Start of Task input

/-- A clause without active lanes, and one whose only active lane is 95; lane addresses stand in v2 and v3. -/
def xNone : Running := { x0 with cl := { x0.cl with mask := 0 } }
def fNone : Fragment := { f0 with run := some xNone }
def wNone : Wave := { w0 with frags := [fNone] }
def xOne : Running := { x0 with cl := { x0.cl with mask := 0x800000000000000000000000 } }
def fOne : Fragment := { f0 with run := some xOne }
def wOne : Wave := { w0 with frags := [fOne], vreg := [(2, List.replicate 96 0x2000), (3, List.replicate 96 0)] }
def acqL : Wave := { w1 with ops := [{ op1 .load 4 none 1 (part (keysFrom (scrKey 0 0) 4) []) with scalar := false }] }
theorem wit_LaneMemoryIssues_waits : (Lane (ln wNone) r0 wNone fNone xNone ∧ activeMask wNone xNone (ctl 0) = 0) ∧
    (Lane (ln flag63) r0 flag63 f1 x0 ∧ activeMask flag63 x0 (ctl 11) ≠ 0 ∧ flag63.flagFull (ctl 11) = true) ∧
    Lane (ln acqL) r0 acqL f1 x0 ∧ (ln acqL).memHeld r0 acqL ((32 + 12 * 96 + 31) / 32 * 32) 96 = true := ⟨⟨lane_of (by decide), by decide⟩,
    ⟨lane_of (by decide), by decide⟩, lane_of (by decide), by decide⟩
/-- The part of its one lane. -/
def onePart : List Part := (lanesOf (activeMask wOne xOne (ctl 11))).map (fun j => ⟨j, ((ln wOne).view wOne xOne).1.pair 2 j, [], [], [], none⟩)
/-- Memory requests up to the core's limit. -/
def oFull : Op := { op1 .load 4 none 0 (part [] []) with scalar := false, parts := List.replicate 1024 (part [] []) }
def wFull : Wave := { wOne with ops := [oFull] }
set_option maxRecDepth 100000 in
theorem wit_LaneMemoryIssues_full : Lane (ln wFull) r0 wFull fOne xOne ∧ activeMask wFull xOne (ctl 11) ≠ 0 ∧
    (ln wFull).memFull 0 0 (lanesOf (activeMask wFull xOne (ctl 11))).length = true := ⟨⟨rfl, rfl, rfl, rfl⟩, by decide, rfl⟩
theorem wit_LaneMemoryIssues_issues : Lane (ln wOne) r0 wOne fOne xOne ∧ activeMask wOne xOne (ctl 11) ≠ 0 ∧ wOne.flagFull (ctl 11) = false ∧
    (ln wOne).memHeld r0 wOne ((32 + 12 * (lanesOf (activeMask wOne xOne (ctl 11))).length + 31) / 32 * 32) (lanesOf (activeMask wOne xOne (ctl 11))).length = false ∧
    (∀ y ∈ (({ ln wOne with free := (ln wOne).free + 96 * wOne.awaited.length, nextId := (ln wOne).nextId + 1 } : State).resolveParts r0 wOne
      { laneOperation fOne.id .load 4 (some 1) (ctl 11) (activeMask wOne xOne (ctl 11)) with id := (ln wOne).nextId, space := 2, parts := onePart } onePart []).1,
      y.fault = none) ∧ (ln wOne).memFull 0 0 (lanesOf (activeMask wOne xOne (ctl 11))).length = false :=
  ⟨lane_of (by decide), by decide⟩

/-- Two lanes' parts in the scratchpad. -/
def pt (j k n : Nat) (d c : List Byte) : Part := ⟨j, 0, keysFrom (scrKey 0 k) n, d, c, none⟩
def laneAcc (k : OpKind) (n : Nat) (dst : Option Nat) (aop : Nat) (l : List Part) : Op :=
  ⟨9, 0, false, k, n, false, dst, aop, l, 0, 0, 0, some 11, false, 3, [], 0, 0, [], 0, [], []⟩
def lLoad : Op := laneAcc .load 16 (some 252) 0 [pt 0 0 16 [] [], pt 95 8 16 [] []]
def lStore : Op := laneAcc .store 1 none 0 [pt 0 0 1 [1] [], pt 95 0 1 [2] []]
def lAtom : Op := laneAcc .atomic 4 (some 255) 0 [pt 0 0 4 (leBytes 4 1) [], pt 95 4 4 (leBytes 4 1) []]
def lRed : Op := laneAcc .reduce 8 none 0 [pt 0 0 8 (leBytes 8 1) [], pt 95 8 8 (leBytes 8 1) []]
def lCas : Op := laneAcc .atomic 4 (some 255) 9 [pt 0 0 4 (leBytes 4 0) (leBytes 4 1)]
def wLane (o : Op) : Wave := { w1 with ops := [o] }
/-- What LaneAccessReturns asks of every operation. -/
def laneReturns (o : Op) : Prop := (ln (wLane o)).wave? r0 = some (wLane o) ∧ (wLane o).ops.find? (fun p => p.id == 9) = some o ∧ (wLane o).frags ≠ [] ∧
  o.scalar = false ∧ o.txn = false ∧ (wLane o).txn = none ∧ o.ord = 0 ∧ (wLane o).mayPerform o = true ∧ Memory.wf (ln (wLane o)).mem = true ∧
  (o.parts.map (fun p => p.lane)).Nodup ∧ (∀ p ∈ o.parts, p.lane < 96) ∧ (∀ p ∈ o.parts, p.keys.length = o.size ∧ ∀ k ∈ p.keys, onCore k = true)
theorem wit_LaneAccessReturns_moves : (laneReturns lLoad ∧ lLoad.size ∈ [1, 2, 4, 8, 16] ∧ lLoad.kind = .load ∧ lLoad.dst.isSome = true) ∧
    laneReturns lStore ∧ lStore.kind = .store ∧ ∀ p ∈ lStore.parts, p.data.length = lStore.size :=
  ⟨⟨by unfold laneReturns; decide, by decide⟩, by unfold laneReturns; decide, by decide⟩
theorem wit_LaneAccessReturns_atomics : (laneReturns lAtom ∧ lAtom.kind = .atomic ∧ lAtom.size = 4 ∧ lAtom.aop ≠ 9 ∧ (lAtom.parts.flatMap (fun p => p.keys)).Nodup ∧
      ((ln (wLane lAtom)).core 0).wcb = []) ∧ (laneReturns lRed ∧ lRed.kind = .reduce ∧ lRed.size = 8 ∧ lRed.dst = none ∧ (lRed.parts.flatMap (fun p => p.keys)).Nodup) ∧
    laneReturns lCas ∧ lCas.aop = 9 ∧ (lCas.parts.flatMap (fun p => p.keys)).Nodup ∧ ∀ p ∈ lCas.parts, p.data.length = lCas.size ∧ p.cmp.length = lCas.size :=
  ⟨⟨by unfold laneReturns; decide, by decide⟩, ⟨by unfold laneReturns; decide, by decide⟩, by unfold laneReturns; decide, by decide⟩

/-- A queued clause at 0x30000, and memory with its words there: a header that awaits flag 0, and one word. -/
def clAt : Clause := ⟨0x30000, [0, 0, 0, 0], allLanes, 0x40004, 0, false, 0⟩
def fCl : Fragment := { f0 with queue := [clAt] }
def wCl (flag : Nat) : Wave := { w0 with frags := [fCl], flags := [(0, flag)] }
def sCl (flag hdr word : Nat) : State :=
  let s := ln (wCl flag)
  { s with mem := Memory.writes s.mem (cells 0x30000 (leBytes 12 hdr) ++ cells 0x3000C (leBytes 12 word)) }
def hdrWord : Nat := 0x3FF <<< 86 + 1 <<< 70 + 15 <<< 66 + 15 <<< 62
def hdr1 : ClauseHeader := ⟨0, 1, 15, 15⟩
def baseOf (flag hdr word : Nat) : DWord := ((sCl flag hdr word).lentry (wCl flag) + clAt.off) &&& ~~~15
theorem wit_ClauseStarts_waits : ((sCl 1 hdrWord 0).wave? r0 = some (wCl 1) ∧ (wCl 1).frag? fCl.id = some fCl) ∧ fCl.run = none ∧ fCl.queue = clAt :: [] ∧
    ((sCl 1 hdrWord 0).laneWord r0 (wCl 1) (baseOf 1 hdrWord 0)).1.toOption = some hdrWord ∧ decodeHeader hdrWord = some hdr1 ∧ hdr1.wait.getLsbD 0 = true ∧
    tget 0 (wCl 1).flags 0 ≠ 0 := by decide
/-- The state after the header has been read. -/
def s1Cl (hdr word : Nat) : State := ((sCl 0 hdr word).laneWord r0 (wCl 0) (baseOf 0 hdr word)).2
theorem wit_ClauseStarts_goes : ((sCl 0 hdrWord 0xF0010100C00000000).laneWord r0 (wCl 0) (baseOf 0 hdrWord 0xF0010100C00000000)).1.toOption = some hdrWord ∧
    (∀ i, i < 12 → hdr1.wait.getLsbD i = true → tget 0 (wCl 0).flags i = 0) ∧
    (match ((s1Cl hdrWord 0xF0010100C00000000).laneBody r0 (wCl 0) hdr1 false (baseOf 0 hdrWord 0xF0010100C00000000) 1 0 []).1 with | .code l => l.length | _ => 0) = 1 ∧
    (match ((s1Cl hdrWord 1).laneBody r0 (wCl 0) hdr1 false (baseOf 0 hdrWord 1) 1 0 []).1 with | .bad k => k | _ => 9) = 0 := by decide
theorem wit_ClauseStarts_header : ((sCl 0 1 0).laneWord r0 (wCl 0) (baseOf 0 1 0)).1.toOption = some 1 ∧ decodeHeader 1 = none ∧ clAt.mask ≠ 0 ∧
    (wCl 0).handler = false ∧ (wCl 0).inTxn fCl.id = false ∧ (s1Cl 1 0).splitFree 0 = true := by decide

theorem wit_LaneTraps_entry : (ln w1).wave? r0 = some w1 ∧ w1.frag? f1.id = some f1 ∧ w1.txn = none ∧ w1.handler = false ∧ (∀ g ∈ w1.frags, g.id < w1.nextFrag) ∧
    (1 : LaneMask) ≠ 0 := by decide
/-- A held fragment of lanes 0 and 1, with what its lanes have been given. -/
def heldF (st : FragState) (c e k : LaneMask) : Fragment := { f0 with lanes := 3, mask := 3, st := st, held := some ⟨1, 0x40000, some x0, some x0, c, e, k, 3⟩ }
def heldW (st : FragState) (c e k : LaneMask) : Wave := { w0 with frags := [heldF st c e k] }
/-- Whether every lane of a held fragment has been given an action. -/
def allGiven (f : Fragment) : Bool := match f.held with | some h => (h.contMask ||| h.redoMask ||| h.killMask) &&& f.lanes == f.lanes | none => false
theorem wit_LaneTraps_return : ((heldW .heldSlot 1 0 0).frag? 0 = some (heldF .heldSlot 1 0 0) ∧ ∀ g ∈ (heldW .heldSlot 1 0 0).frags, g.id < (heldW .heldSlot 1 0 0).nextFrag) ∧
    allGiven (heldF .heldSlot 1 0 0) = false ∧ allGiven (heldF .heldSlot 0 0 3) = true ∧ allGiven (heldF .heldSlot 3 0 0) = true ∧ allGiven (heldF .heldSlot 0 3 0) = true ∧
    allGiven (heldF .heldSlot 1 2 0) = true ∧ allGiven (heldF .heldEntry 1 0 2) = true ∧ allGiven (heldF .heldEntry 0 2 1) = true := by decide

End of Task input

Copy out the entries above exactly as given, starting at the top and ending with the line containing "core's limit. -/"; include both and nothing more.

▸ **Your response**
/-- A clause without active lanes, and one whose only active lane is 95; lane addresses stand in v2 and v3. -/
def xNone : Running := { x0 with cl := { x0.cl with mask := 0 } }
def fNone : Fragment := { f0 with run := some xNone }
def wNone : Wave := { w0 with frags := [fNone] }
def xOne : Running := { x0 with cl := { x0.cl with mask := 0x800000000000000000000000 } }
def fOne : Fragment := { f0 with run := some xOne }
def wOne : Wave := { w0 with frags := [fOne], vreg := [(2, List.replicate 96 0x2000), (3, List.replicate 96 0)] }
def acqL : Wave := { w1 with ops := [{ op1 .load 4 none 1 (part (keysFrom (scrKey 0 0) 4) []) with scalar := false }] }
theorem wit_LaneMemoryIssues_waits : (Lane (ln wNone) r0 wNone fNone xNone ∧ activeMask wNone xNone (ctl 0) = 0) ∧
    (Lane (ln flag63) r0 flag63 f1 x0 ∧ activeMask flag63 x0 (ctl 11) ≠ 0 ∧ flag63.flagFull (ctl 11) = true) ∧
    Lane (ln acqL) r0 acqL f1 x0 ∧ (ln acqL).memHeld r0 acqL ((32 + 12 * 96 + 31) / 32 * 32) 96 = true := ⟨⟨lane_of (by decide), by decide⟩,
    ⟨lane_of (by decide), by decide⟩, lane_of (by decide), by decide⟩
/-- The part of its one lane. -/
def onePart : List Part := (lanesOf (activeMask wOne xOne (ctl 11))).map (fun j => ⟨j, ((ln wOne).view wOne xOne).1.pair 2 j, [], [], [], none⟩)
/-- Memory requests up to the core's limit. -/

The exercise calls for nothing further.